> [WHAT IS BEING ASKED]
The answer should be an exact copy of the lines from the one with "else if cmd = 1" through the end of the listing below, with no other lines.

> [SUPPLIED RECORDS]
/-- The highest local request besides wait-to-restore and do not revert (R487). -/
def localRequest (s : State) : Nat :=
  let m := s.tdm.msp
  let w := sdhOf s 0
  let p := sdhOf s 1
  if m.lockout then 1
  else if p.sfReq then 2
  else if m.forced then 3
  else if w.sfReq then 4
  else if w.sdReq && !p.sdReq then 5
  else if m.manual && !p.sfReq && !p.sdReq then 6
  else 9

/-- The lane a request selects: 1 stands for lane 23 (R487). -/
def laneFor (prio : Nat) : Nat := if 3 ≤ prio && prio ≤ 8 then 1 else 0

/-- Positions that a selector change gives other defects tell of them (R501). -/
def selectedTell (old new : Nat) (s : State) : State :=
  forEach ((List.range 1008).filter fun p => tuDefects s old p ≠ tuDefects s new p)
    (fun p t => raise 805 [] [wd (p * 2 ^ 16 + tuDefects s new p)] t) s

/-- The selector takes the lane wanted (R488): a selector change counts and raises source 802, and each
demapper takes over at its next multiframe. -/
def selectLane (l : Nat) (s : State) : State :=
  let m := s.tdm.msp
  let s := setMsp { m with selected := l, want := none, hand := (List.range 1008).filter fun p => laneAt s p ≠ l } s
  if m.selected = l then s else selectedTell m.selected l (raise 802 [] [wd (m.request * 2 ^ 8 + l)] (cnt (cDev 12) 1 s))

/-- The selector's evaluation (R487, R488, R490): a manual switch in force that is overridden is cleared, one that waits stays. A request that selects lane 23 is one on lane 22 (assumption 148). -/
def mspEvaluate (s : State) : State :=
  let m := s.tdm.msp
  if m.arch = 0 || !tdmOn s then s
  else
    let loc := localRequest s
    let base := if m.arch = 2 then min loc (farPriority (sdhOf s 1).k1) else loc
    let leaving := 7 ≤ base && m.selected = 1 && 3 ≤ m.request && m.request ≤ 6
    let m := if base ≤ 6 then { m with wtrOn := false, dnr := false, manual := m.manual && (6 ≤ base || m.request ≠ 6) }
      else if leaving && m.revert then { m with wtrOn := true, wtrEnd := nowNs s + m.wtr * 1000000000 }
      else if leaving then { m with dnr := true }
      else m
    let req := min base (if m.wtrOn then 7 else if m.dnr then 8 else 9)
    setMsp { m with request := req, want := if m.selected = laneFor req then none else some (laneFor req) } s

/-- Whether the request served is the far end's own (R487). -/
def servesFar (s : State) : Bool :=
  let m := s.tdm.msp
  m.arch = 2 && m.request < min (localRequest s) (if m.wtrOn then 7 else if m.dnr then 8 else 9)

/-- The K1 sent: the request served, or the reverse request where that is the far end's (R486; assumption 13). -/
def k1Out (s : State) : Nat :=
  let m := s.tdm.msp
  if m.arch = 0 then 0 else if servesFar s then 0x20 + laneFor m.request else k1For m.request

/-- A request changed: the selector is evaluated (R488). -/
def mspCommand (cmd : Nat) (s : State) : State :=
  let m := s.tdm.msp
  let m := if cmd = 0 then { m with lockout := false, forced := false, manual := false, wtrOn := false }
    else if cmd = 1 then { m with lockout := true }
    else if cmd = 2 then { m with forced := true }
    else { m with manual := true }
  mspEvaluate (setMsp m s)

/-- The received K bytes: each accepted after three frames (R486); an architecture other than 1+1 is a protocol failure (R489; which bit shows
it is assumption 164), which ends when the far end shows 1+1 and the channel requested (assumption 148). -/
def kBytes (l k1 k2 : Nat) (s : State) : State :=
  let x := sdhOf s l
  let r1 := if k1 = x.k1New then min 3 (x.k1Run + 1) else 1
  let r2 := if k2 = x.k2New then min 3 (x.k2Run + 1) else 1
  let x' := { x with k1New := k1, k1Run := r1, k2New := k2, k2Run := r2, k1 := if 3 ≤ r1 then k1 else x.k1, k2 := if 3 ≤ r2 then k2 else x.k2 }
  let s := setSdh l x' s
  let m := s.tdm.msp
  if !(l = 1 && m.arch = 2 && 3 ≤ r2) then s
  else if k2.testBit 3 then (if m.fail then s else raise 803 [] [1] (setMsp { m with fail := true } s))
  else if nfld k2 7 4 = laneFor m.request then setMsp { m with fail := false } s
  else s

/-- The switch that a decision waits for: a received frame boundary of the lane wanted, or with ARCH 2 the far end's K2 (R488). While a
protocol failure stands the selection stays as it was (R489). -/
def mspSwitch (l : Nat) (s : State) : State :=
  let m := s.tdm.msp
  match m.want with
  | none => s
  | some w =>
    if m.arch = 1 then (if l = w then selectLane w s else s)
    else if m.arch = 2 then (if l = 1 && !m.fail && nfld (sdhOf s 1).k2 7 4 = w then selectLane w s else s)
    else s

> [EXERCISE OUTPUT]
    else if cmd = 1 then { m with lockout := true }
    else if cmd = 2 then { m with forced := true }
    else { m with manual := true }
  mspEvaluate (setMsp m s)

/-- The received K bytes: each accepted after three frames (R486); an architecture other than 1+1 is a protocol failure (R489; which bit shows
it is assumption 164), which ends when the far end shows 1+1 and the channel requested (assumption 148). -/
def kBytes (l k1 k2 : Nat) (s : State) : State :=
  let x := sdhOf s l
  let r1 := if k1 = x.k1New then min 3 (x.k1Run + 1) else 1
  let r2 := if k2 = x.k2New then min 3 (x.k2Run + 1) else 1
  let x' := { x with k1New := k1, k1Run := r1, k2New := k2, k2Run := r2, k1 := if 3 ≤ r1 then k1 else x.k1, k2 := if 3 ≤ r2 then k2 else x.k2 }
  let s := setSdh l x' s
  let m := s.tdm.msp
  if !(l = 1 && m.arch = 2 && 3 ≤ r2) then s
  else if k2.testBit 3 then (if m.fail then s else raise 803 [] [1] (setMsp { m with fail := true } s))
  else if nfld k2 7 4 = laneFor m.request then setMsp { m with fail := false } s
  else s

/-- The switch that a decision waits for: a received frame boundary of the lane wanted, or with ARCH 2 the far end's K2 (R488). While a
protocol failure stands the selection stays as it was (R489). -/
def mspSwitch (l : Nat) (s : State) : State :=
  let m := s.tdm.msp
  match m.want with
  | none => s
  | some w =>
    if m.arch = 1 then (if l = w then selectLane w s else s)
    else if m.arch = 2 then (if l = 1 && !m.fail && nfld (sdhOf s 1).k2 7 4 = w then selectLane w s else s)
    else s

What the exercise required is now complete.